● **Your objective**:
Set down, exactly, every line from the top of the listing through the one holding "theorem test_ldu_size_refused : WellFormed".

(Data for processing Opens)

-- ==== Sys2Proof/Tests/Slice0.lean ====
section
/-! SUPPORT. Tests: ill-formed terms that WellFormed refuses, words written out from the spec's encodings, single steps
on small states with results taken from the spec, and for each statement a state and operands that meet its hypotheses. -/

open Sys2Proof Sys2Proof.Machine

namespace Sys2Proof.Tests

set_option maxRecDepth 20000

/-! An ill-formed term for each check of WellFormed. -/

theorem test_ldu_size_refused : WellFormed (.ldu 1 2 3 0) = false := by decide
theorem test_ldq_odd_pair_refused : WellFormed (.ldq 3 2 0 0) = false := by decide
theorem test_ldq_g0_pair_refused : WellFormed (.ldq 0 2 0 0) = false := by decide
theorem test_ldq_flags_refused : WellFormed (.ldq 2 3 3 0) = false := by decide
theorem test_stq_odd_pair_refused : WellFormed (.stq 31 2 0 0) = false := by decide
theorem test_stq_flags_refused : WellFormed (.stq 2 3 3 0) = false := by decide
theorem test_rupd_op_refused : WellFormed (.rupd 1 2 3 2 6) = false := by decide

/-- The words of a tile command from its first word. -/
def tile (w0 : W32) : TileWords := ⟨w0, 0, 0, 0, 0, 0, 0, 0⟩

/-- The constructors of the tile commands. -/
def tileCtors : List (TileWords → Instr) :=
  [.mma, .mmar, .rot, .zacc, .tadd, .tsub, .tmul, .tfma, .tmax, .tmin, .texp, .trcp, .trsq, .tsilu, .tgelu, .tcmp, .tsel,
    .ttrn, .tred, .tbcast, .tfill, .combine, .ldtab, .cvt, .qnt, .dqt, .amax, .scl, .copy, .gather, .scatter, .coll]

/-- A first word with the major of a scalar instruction, and one of an engine that is reserved. -/
theorem test_tile_ops_refused : ∀ c ∈ tileCtors,
    WellFormed (c (tile 0x04000000#32)) = false ∧ WellFormed (c (tile 0xFD400000#32)) = false := by decide

/-- A command of this many bytes with this op. -/
def command (op : Byte) (n : Nat) : List Byte := op :: List.replicate (n - 1) 0

theorem test_commands_refused : ∀ c ∈ ([(1, .hostLaunch), (2, .allow), (3, .revoke), (4, .endRegion), (5, .ackstop),
      (6, .fwload), (7, .markCmd)] : List (Byte × (List Byte → Instr))),
    WellFormed (c.2 (command c.1 63)) = false ∧ WellFormed (c.2 (command (c.1 + 1) 64)) = false ∧
      WellFormed (c.2 (command c.1 64)) = true := by decide
theorem test_other_op_listed_refused : WellFormed (.otherOpCommand (command 7 64)) = false := by decide
theorem test_other_op_short_refused : WellFormed (.otherOpCommand (command 9 63)) = false := by decide

/-! Words of the spec and words written out field by field from its encodings. -/

/-- The words that the encoding sections give beside their shorthands (R34, R129, R163, R168, R170, R173, R177, R350, R358,
R364, R369). -/
def specWords : List (W32 × Instr) :=
  [(0x04642800, .add 3 4 5), (0xD8000200, .nop), (0xD8E0000B, .crr 7 0x0B), (0xD805004C, .crw 5 0x0C),
   (0xD8E50098, .crs 7 5 0x18), (0xD8E500D8, .crc 7 5 0x18), (0xD8000140, .eretSelf), (0xD8E53141, .eretResume 7 5 6),
   (0xD8E50142, .eretEnd 7 5), (0xD8050104, .trap 5 4), (0xD8E50180, .tqpop 7 5), (0xD0E00080, .closeb 7),
   (0xD0E000C2, .waitb 7 2), (0x80E6A7FE, .ldu 7 6 1 0x7FE), (0x84C56808, .stA8 6 5 8), (0xB1450020, .ldq 10 5 0 32),
   (0xB1453000, .stq 10 5 2 0), (0xA4E50000, .ldfe 7 5), (0xA4E50040, .ldff 7 5), (0xA4053080, .stef 5 6),
   (0xA40500C0, .sete 5), (0xA8E53010, .arrive 7 5 6 2), (0xA8053050, .waitph 5 6 2),
   (0x90053080, .prune 5 6), (0x94000203, .fenceFull 2), (0x94000401, .fenceAcq 4),
   (0x9CE53458, .cas 7 5 6 4 1 true true), (0xA8E530A0, .bard 7 5 6 4)]

theorem test_spec_words : ∀ p ∈ specWords, (match decodeWords [p.1] with
    | .ok i => i == p.2
    | .error _ => false) = true := by decide
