-- ==== Sys2Proof/Machine/Ring.lean ====
section
/-! DEFINITION. The capture ring: cursors, slot selection, the producer completion, and the command READ (42_ring.md). -/

namespace Sys2Proof.Machine

/-- x mod B as a slot index (R12, R67). -/
def slotMod (b : Nat) (x : Int) : BitVec 8 := BitVec.ofInt 8 (x % b)

/-- norm(x): the signed distance modulo B (R103). -/
def norm (b : Nat) (x : Int) : Int :=
  let m := x % b
  if 2 * m < b then m else m - b

/-- The outcome of a slot selection that found a slot (R104). -/
structure Selection where
  slot : BitVec 8
  rebased : Bool
deriving DecidableEq, Repr

/-- select(w) from a snapshot w of W and the read cursor R; none is NONE (R104). -/
def select (a : Configuration) (r w : BitVec 8) : Option Selection :=
  if w = r then none
  else if a.guardSlots > 0 ∧ (norm a.slots ((w.toNat : Int) - r.toNat)).natAbs ≤ a.guardSlots then
    some ⟨slotMod a.slots (w.toNat + a.offsetSlots), true⟩
  else some ⟨r, false⟩

/-- collide_check(ns): COLLIDE if the running READ or DEMUX is reading the slot just armed (R102).
Only a READ or a DEMUX holds an s_sel. -/
def State.collideCheck (s : State) (ns : BitVec 8) : State :=
  match s.sequencer with
  | .idle => s
  | .busy _ wk =>
    if wk.sSel = some ns then { s with status := { s.status with collide := true } } else s

/-- The slot a completion re-arms, from the new W: W for one transport, W + 1 for two (R100). -/
def rearmSlot (a : Configuration) (w : BitVec 8) : BitVec 8 := slotMod a.slots (w.toNat + a.producers - 1)

/-- `on done p` (R100). -/
def State.onDone (s : State) (p : Transport) : State :=
  if s.status.running = false ∨ s.active.producers ≤ p.val then s
  else
    let w := slotMod s.active.slots (s.w.toNat + 1)
    let ns := rearmSlot s.active w
    ((({ s with w := w }).arm p ns.toNat).notify).collideCheck ns

/-- A transport's write of one RING byte through its port, wherever it is armed or not; transport 1 exists only when
A.NPROD = 2 (R9, R98, R108, R132; log 16). -/
def State.portWrite (s : State) (p : Transport) (off : BitVec 19) (b : Byte) : State :=
  if s.active.producers ≤ p.val then s else s.writeRing off.toNat b

/-- n: whole blocks only, at most one slot's worth (R106). -/
def readCount (a : Configuration) (nreq : Nat) : Nat := min (nreq / a.spm * a.spm) a.samples

/-- The blocks of channel `c` of a READ of `n` samples (R106). -/
def State.decodeChannel (n : Nat) (s : State) (c : Nat) : State :=
  (List.range (n / s.active.spm)).foldl
    (fun t k => t.decodeBlock c (k * t.active.spm * t.active.windowBytes) (c * n + k * t.active.spm)) s

/-- The filtering of a READ: every channel, every whole block (R106). -/
def State.decodeAll (n : Nat) (s : State) : State :=
  (List.range s.active.channels).foldl (State.decodeChannel n) s

/-- READ (R106). -/
def execRead (nreq : Nat) (s : State) : Host.Outcome State Fault Refusal :=
  if s.status.inited = false then s.fail .notInit
  else
    match select s.active s.r s.work.wSnap with
    | none => ({ s with result := ⟨0, false, false, s.r⟩ }).done
    | some sel =>
      let n := readCount s.active nreq
      ({ (s.demuxSlot sel.slot.toNat).decodeAll n with
          r := slotMod s.active.slots (sel.slot.toNat + 1)
          result := ⟨BitVec.ofNat 16 n, true, sel.rebased, sel.slot⟩ }).done

end Sys2Proof.Machine
end

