-- ==== Sys2Proof/Machine/Dispatch.lean ====
section
/-! DEFINITION. One arm per command: its completion (43_session.md R109). -/

namespace Sys2Proof.Machine

def exec (i : Instr) (s : State) : Host.Outcome State Fault Refusal :=
  match i with
  | .nop => Sys2Proof.Machine.execNop s
  | .init => Sys2Proof.Machine.execInit s
  | .start => Sys2Proof.Machine.execStart s
  | .stop => Sys2Proof.Machine.execStop s
  | .read n => Sys2Proof.Machine.execRead n s
  | .setVolume v => Sys2Proof.Machine.execSetVolume v s
  | .setGain g => Sys2Proof.Machine.execSetGain g s
  | .setMaxvol m => Sys2Proof.Machine.execSetMaxvol m s
  | .freset c => Sys2Proof.Machine.execFreset c s
  | .demux n => Sys2Proof.Machine.execDemux n s
  | .decode c k => Sys2Proof.Machine.execDecode c k s

end Sys2Proof.Machine
end

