-- ==== Sys2Proof/Machine/Sequencer.lean ====
section
/-! DEFINITION. Acceptance and completion of a command (43_session.md R109), and reset (70_reset_and_hazards.md R135). -/

namespace Sys2Proof.Machine

/-- The slot a command reads, from a snapshot `w` of W: a READ's selected slot, a DEMUX's operand where its checks
pass; none for every other command, and none where the command will fail or finds no slot (R97, R106; log 12). -/
def State.slotRead (s : State) (w : BitVec 8) : Instr → Option (BitVec 8)
  | .read _ => if s.status.inited then (select s.active s.r w).map (·.slot) else none
  | .demux n => if s.status.inited && demuxOperandOk s.active n then some (BitVec.ofNat 8 n) else none
  | .nop => none
  | .init => none
  | .start => none
  | .stop => none
  | .setVolume _ => none
  | .setGain _ => none
  | .setMaxvol _ => none
  | .freset _ => none
  | .decode _ _ => none

/-- The s_sel that the command word `x` holds from acceptance on (R109). -/
def State.slotReadBy (s : State) (w : BitVec 8) (x : Word) : Option (BitVec 8) :=
  match decode x with
  | .ok i => s.slotRead w i
  | .error _ => none

/-- Acceptance: the sequencer becomes BUSY(x), with the acceptance actions of the command (R44, R109). -/
def State.accept (s : State) (x : Word) : State :=
  { s with sequencer := .busy x { s.freshWork with sSel := s.slotReadBy s.w x } }

/-- A host write of the word x to CMD (R109). -/
def State.issue (s : State) (x : Word) : State := if s.busy then s.dropCommand else s.accept x

/-- The command the sequencer is running, where its word is legal. -/
def State.running? (s : State) : Option Instr :=
  match s.sequencer with
  | .idle => none
  | .busy cmd _ => (decode cmd).toOption

/-- The completion step of the running command; an illegal word fails with ILLEGAL_CMD (R71, R109; log 4).
At an IDLE sequencer there is nothing to complete. -/
def State.completeCommand (s : State) : Host.Outcome State Fault Refusal :=
  match s.sequencer with
  | .idle => .next s
  | .busy cmd _ =>
    match decode cmd with
    | .ok i => exec i s
    | .error _ => s.fail .illegalCmd

/-- The reset event: every piece of state at its reset value, and disarm(0) and disarm(1) driven (R135).
The environment is not reset: the inputs, the events to come, what was driven before (log 20). -/
def State.resetNow (s : State) : State :=
  (({ State.reset with
      pins := s.pins, events := s.events, outputs := s.outputs, draws := s.draws, powerOn := s.draws }).drive
    (.disarm 0)).drive (.disarm 1)

end Sys2Proof.Machine
end

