-- ==== Sys2Proof/Machine/Mmio.lean ====
section
/-! DEFINITION. Host accesses to the MMIO window (20_memory.md R49-R58, R62). -/

namespace Sys2Proof.Machine

/-- The bytes of an access (R54). -/
def Width.bytes : Width → Nat
  | .byte => 1
  | .half => 2
  | .word => 4

/-- What an MMIO address names (R49). -/
inductive Target where
  | reg (r : Reg)
  | mem (sp : Space) (off : Nat)
  | reserved
deriving DecidableEq, Repr

/-- The windows of R49: registers, PCM at 0x01000, SCRATCH at 0x40000, RING at 0x80000, the rest reserved. -/
def target (a : Nat) : Target :=
  if a < 0x01000 then
    match regAt a with
    | some r => .reg r
    | none => .reserved
  else if a < 0x05000 then .mem .pcm (a - 0x01000)
  else if a < 0x40000 then .reserved
  else if a < 0x60000 then .mem .scratch (a - 0x40000)
  else if a < 0x80000 then .reserved
  else .mem .ring (a - 0x80000)

/-- An access of n bytes is at a multiple of n (R55). -/
def aligned (w : Width) (a : Nat) : Bool := a % w.bytes == 0

/-- A 32-bit free value at an address: what a read of an unspecified register returns (U3; log 7). -/
def State.busyWord (s : State) (a : Nat) : Word :=
  wordOfBytes (Config.busyByte s.draws a) (Config.busyByte s.draws (a + 1)) (Config.busyByte s.draws (a + 2))
    (Config.busyByte s.draws (a + 3))

/-- The word a host read of a register returns; `a` is its address (R21, R62). -/
def State.hostRegWord (s : State) (a : Nat) (r : Reg) : Word :=
  if s.regUnspecified r then s.busyWord a else s.regWord r

/-- The byte a host read of a storage byte returns; `a` is its address (R62). -/
def State.hostByte (s : State) (a : Nat) (sp : Space) (off : Nat) : Byte :=
  if s.byteUnspecified sp off then Config.busyByte s.draws a else s.memByte sp off

/-- The little-endian value of a storage window's bytes (R53). -/
def State.hostBytes (s : State) (w : Width) (a : Nat) (sp : Space) (off : Nat) : Word :=
  BitVec.ofNat 32 (ofLeBytes ((List.range w.bytes).map (fun i => s.hostByte (a + i) sp (off + i))))

/-- The data a host read returns; none is `bus_error` (R54-R56). -/
def State.readData (s : State) (w : Width) (a : Nat) : Option Word :=
  if aligned w a then
    match target a with
    | .reg r => if w = .word then some (s.hostRegWord a r) else none
    | .mem sp off => some (s.hostBytes w a sp off)
    | .reserved => none
  else none

/-- A host read: no side effect but its response (R58). -/
def State.hostRead (s : State) (w : Width) (a : BitVec 20) : State :=
  match s.readData w a.toNat with
  | some v => s.respond v
  | none => s.busError

/-- A 32-bit host write of a register; none is `bus_error` (R21-R29, R56). -/
def State.writeReg (s : State) (r : Reg) (v : Word) : Option State :=
  match r with
  | .ctrl => some { s with ctrl := Ctrl.ofWord v }
  | .cmd => some (s.issue v)
  | .status => some (s.clearFlags v)
  | .cfgFs => if s.busy then none else some { s with cfg := s.cfg.setFsWord v }
  | .cfgSbs => if s.busy then none else some { s with cfg := s.cfg.setSbsWord v }
  | .cfgFmt => if s.busy then none else some { s with cfg := s.cfg.setFmtWord v }
  | .cfgRing => if s.busy then none else some { s with cfg := s.cfg.setRingWord v }
  | .result => none
  | .volume => none
  | .gain => none
  | .maxvol => none
  | .lpHz => none
  | .hpHz => none
  | .lpAlfa => none
  | .hpAlfa => none
  | .subConst => none
  | .divConst => none
  | .spm => none
  | .slotBytes => none
  | .wcur => none
  | .rcur => none
  | .wc0 => none
  | .wc1 => none
  | .completions => none
  | .xport => none
  | .fstate _ _ _ => none

/-- What a host write makes of the state; none is `bus_error` (R49, R54-R56). Of the value an access of n bytes
takes the n low bytes (R74; log 23). -/
def State.writeData (s : State) (w : Width) (a : Nat) (v : Word) : Option State :=
  if aligned w a then
    match target a with
    | .reg r => if w = .word then s.writeReg r v else none
    | .mem .ring off => some (s.writeRingRun off (leBytes w.bytes v.toNat))
    | .mem .scratch _ => none
    | .mem .pcm _ => none
    | .reserved => none
  else none

/-- A host write and its response. -/
def State.hostWrite (s : State) (w : Width) (a : BitVec 20) (v : Word) : State :=
  match s.writeData w a.toNat v with
  | some t => t.respond 0
  | none => s.busError

/-- The address of CMD (R23). -/
def cmdAddr : BitVec 20 := 0x00004

/-- The address of STATUS (R24). -/
def statusAddr : BitVec 20 := 0x00008

end Sys2Proof.Machine
end

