/-- R118, R78: SET_MAXVOL writes MAXVOL and recomputes DIV_CONST, at least 1. -/
def Obligations.SetMaxvolResult : Prop :=
  ∀ (s : State) (m : Nat), s.status.inited = true → m ≤ 65535 →
    exec (.setMaxvol m) s = .next { s with
      consts := { s.consts with
        maxvol := BitVec.ofNat 16 m
        divConst := BitVec.ofNat 32 (max 1 (s.consts.subConst.toNat * m / 32768 / s.consts.gain.toNat)) }
      status := { s.status with err := .ok }, sequencer := .idle }

/-- R120, R121: before a successful INIT, the eight commands that need a session fail with NOT_INIT and change nothing else. -/
def Obligations.NotInitialised : Prop :=
  ∀ (s : State) (i : Instr), s.status.inited = false → i ≠ .nop → i ≠ .init → i ≠ .stop →
    exec i s = .next { s with status := { s.status with err := .notInit }, sequencer := .idle }

/-- R119: a step changes the session state only by the completion of INIT, START or STOP, along the table's rows, or by
reset; the fourth combination of the bits stays out of reach. -/
def Obligations.SessionLifeCycle : Prop :=
  ∀ s t : State, s.Inv → step s = .next t →
    t.session ≠ .broken ∧
    (t.session ≠ s.session →
      (s.nextEvent.map (·.1) = some .reset ∧ t.session = .uninit) ∨
      (s.nextEvent.map (·.1) = some .complete ∧
        ((s.running? = some .init ∧
            ((s.session = .uninit ∧ t.session = .ready ∧ t.status.err = .ok) ∨
             (s.session = .ready ∧ t.session = .uninit ∧ (t.status.err = .config ∨ t.status.err = .resource)))) ∨
         (s.running? = some .start ∧ s.session = .ready ∧ t.session = .running ∧ t.status.err = .ok) ∨
         (s.running? = some .stop ∧ s.session = .running ∧ t.session = .ready ∧ t.status.err = .ok))))

/-! ### The decimation filter (40_filter.md) -/

/-- R76: symmetry, sums, maxima and the sample entries of the coefficient table. -/
def Obligations.CoefficientFacts : Prop :=
  (∀ D ∈ [64, 128], coefSum D = D ^ 3 ∧ ∀ k < 3 * D, sinc D k = sinc D (3 * D - 1 - k)) ∧
  [rowSum 64 0, rowSum 64 1, rowSum 64 2, coefSum 64] = [43680, 174784, 43680, 262144] ∧
  [rowSum 128 0, rowSum 128 1, rowSum 128 2, coefSum 128] = [349504, 1398144, 349504, 2097152] ∧
  (∀ s < 3, ∀ i < 64, coef 64 s i ≤ 3072) ∧ coef 64 1 31 = 3072 ∧ coef 64 1 32 = 3072 ∧
  (∀ s < 3, ∀ i < 128, coef 128 s i ≤ 12288) ∧ coef 128 1 63 = 12288 ∧ coef 128 1 64 = 12288 ∧
  (List.range 10).map (coef 64 0) = [0, 1, 3, 6, 10, 15, 21, 28, 36, 45] ∧
  [coef 64 0 61, coef 64 0 62, coef 64 0 63] = [1891, 1953, 2016] ∧
  (List.range 4).map (coef 64 1) = [2080, 2142, 2202, 2260] ∧
  (List.range 4).map (coef 64 2) = [2016, 1953, 1891, 1830] ∧
  [coef 64 2 60, coef 64 2 61, coef 64 2 62, coef 64 2 63] = [6, 3, 1, 0] ∧
  [coef 128 0 125, coef 128 0 126, coef 128 0 127] = [7875, 8001, 8128] ∧ coef 128 1 0 = 8256 ∧ coef 128 2 127 = 0
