-- ==== Sys2Proof/Laws/Arith.lean ====
section
/-! SUPPORT. The arithmetic primitives in Lean's own operations: no wrap within bounds, floors, and the two halves of
the rounding division. -/

namespace Sys2Proof.Machine

/-- wrap64 leaves what fits (R84 (a)). -/
theorem wrap64_of_bounds {v : Int} (h : -2 ^ 63 ≤ v) (h' : v < 2 ^ 63) : wrap64 v = v := by
  unfold wrap64; exact Int.bmod_eq_of_le (by omega) (by omega)

/-- A register holds what fits. -/
theorem reg64_toInt {v : Int} (h : -2 ^ 63 ≤ v) (h' : v < 2 ^ 63) : (reg64 v).toInt = v := by
  unfold reg64; rw [BitVec.toInt_ofInt]; exact Int.bmod_eq_of_le (by omega) (by omega)

@[simp] theorem reg64_zero_toInt : (reg64 0).toInt = 0 := by decide

/-- The shift of R83 is a floor division by 256 (R84 (b)). -/
theorem asr_eight (v : Int) : asr v 8 = v / 256 := by
  unfold asr; rw [Int.fdiv_eq_ediv_of_nonneg _ (by norm_num)]; norm_num

theorem fdiv_two (d : Int) : fdiv d 2 = d / 2 := by
  unfold fdiv; rw [Int.fdiv_eq_ediv_of_nonneg _ (by norm_num)]

theorem rounddiv_of_pos {a d : Int} (ha : 0 < a) (hd : 0 < d) : rounddiv a d = (a + d / 2) / d := by
  unfold rounddiv tdiv; rw [if_pos ha, fdiv_two, Int.tdiv_eq_ediv_of_nonneg (by omega)]

theorem rounddiv_of_nonpos {a d : Int} (ha : a ≤ 0) (hd : 0 < d) : rounddiv a d = -((-a + d / 2) / d) := by
  unfold rounddiv tdiv
  rw [if_neg (by omega), fdiv_two, show a - d / 2 = -(-a + d / 2) by ring, Int.neg_tdiv,
    Int.tdiv_eq_ediv_of_nonneg (by omega)]

theorem clamp_bounds (v : Int) {lo hi : Int} (h : lo ≤ hi) : lo ≤ clamp v lo hi ∧ clamp v lo hi ≤ hi := by
  unfold clamp; split <;> [skip; split] <;> omega

/-- A saturated sample is the clamped value (R84 (d)). -/
theorem saturate_toInt (v : Int) : (saturate v).toInt = clamp v (-32700) 32700 := by
  have h := clamp_bounds v (show (-32700 : Int) ≤ 32700 by decide)
  unfold saturate; rw [BitVec.toInt_ofInt]; exact Int.bmod_eq_of_le (by omega) (by omega)

theorem clamp_eq (v lo hi : Int) (h : lo ≤ hi) : clamp v lo hi = max lo (min hi v) := by
  unfold clamp; split <;> [skip; split] <;> omega

end Sys2Proof.Machine
end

(Data for processing Closes)

● **Expected output**:
-- ==== Sys2Proof/Tests/Slice0.lean ====
section
/-! SUPPORT. Tests: ill-formed terms that WellFormed refuses, words written out from the spec's encodings, single steps
on small states with results taken from the spec, and for each statement a state and operands that meet its hypotheses. -/

open Sys2Proof Sys2Proof.Machine

namespace Sys2Proof.Tests

set_option maxRecDepth 20000

/-! An ill-formed term for each check of WellFormed. -/

theorem test_ldu_size_refused : WellFormed (.ldu 1 2 3 0) = false := by decide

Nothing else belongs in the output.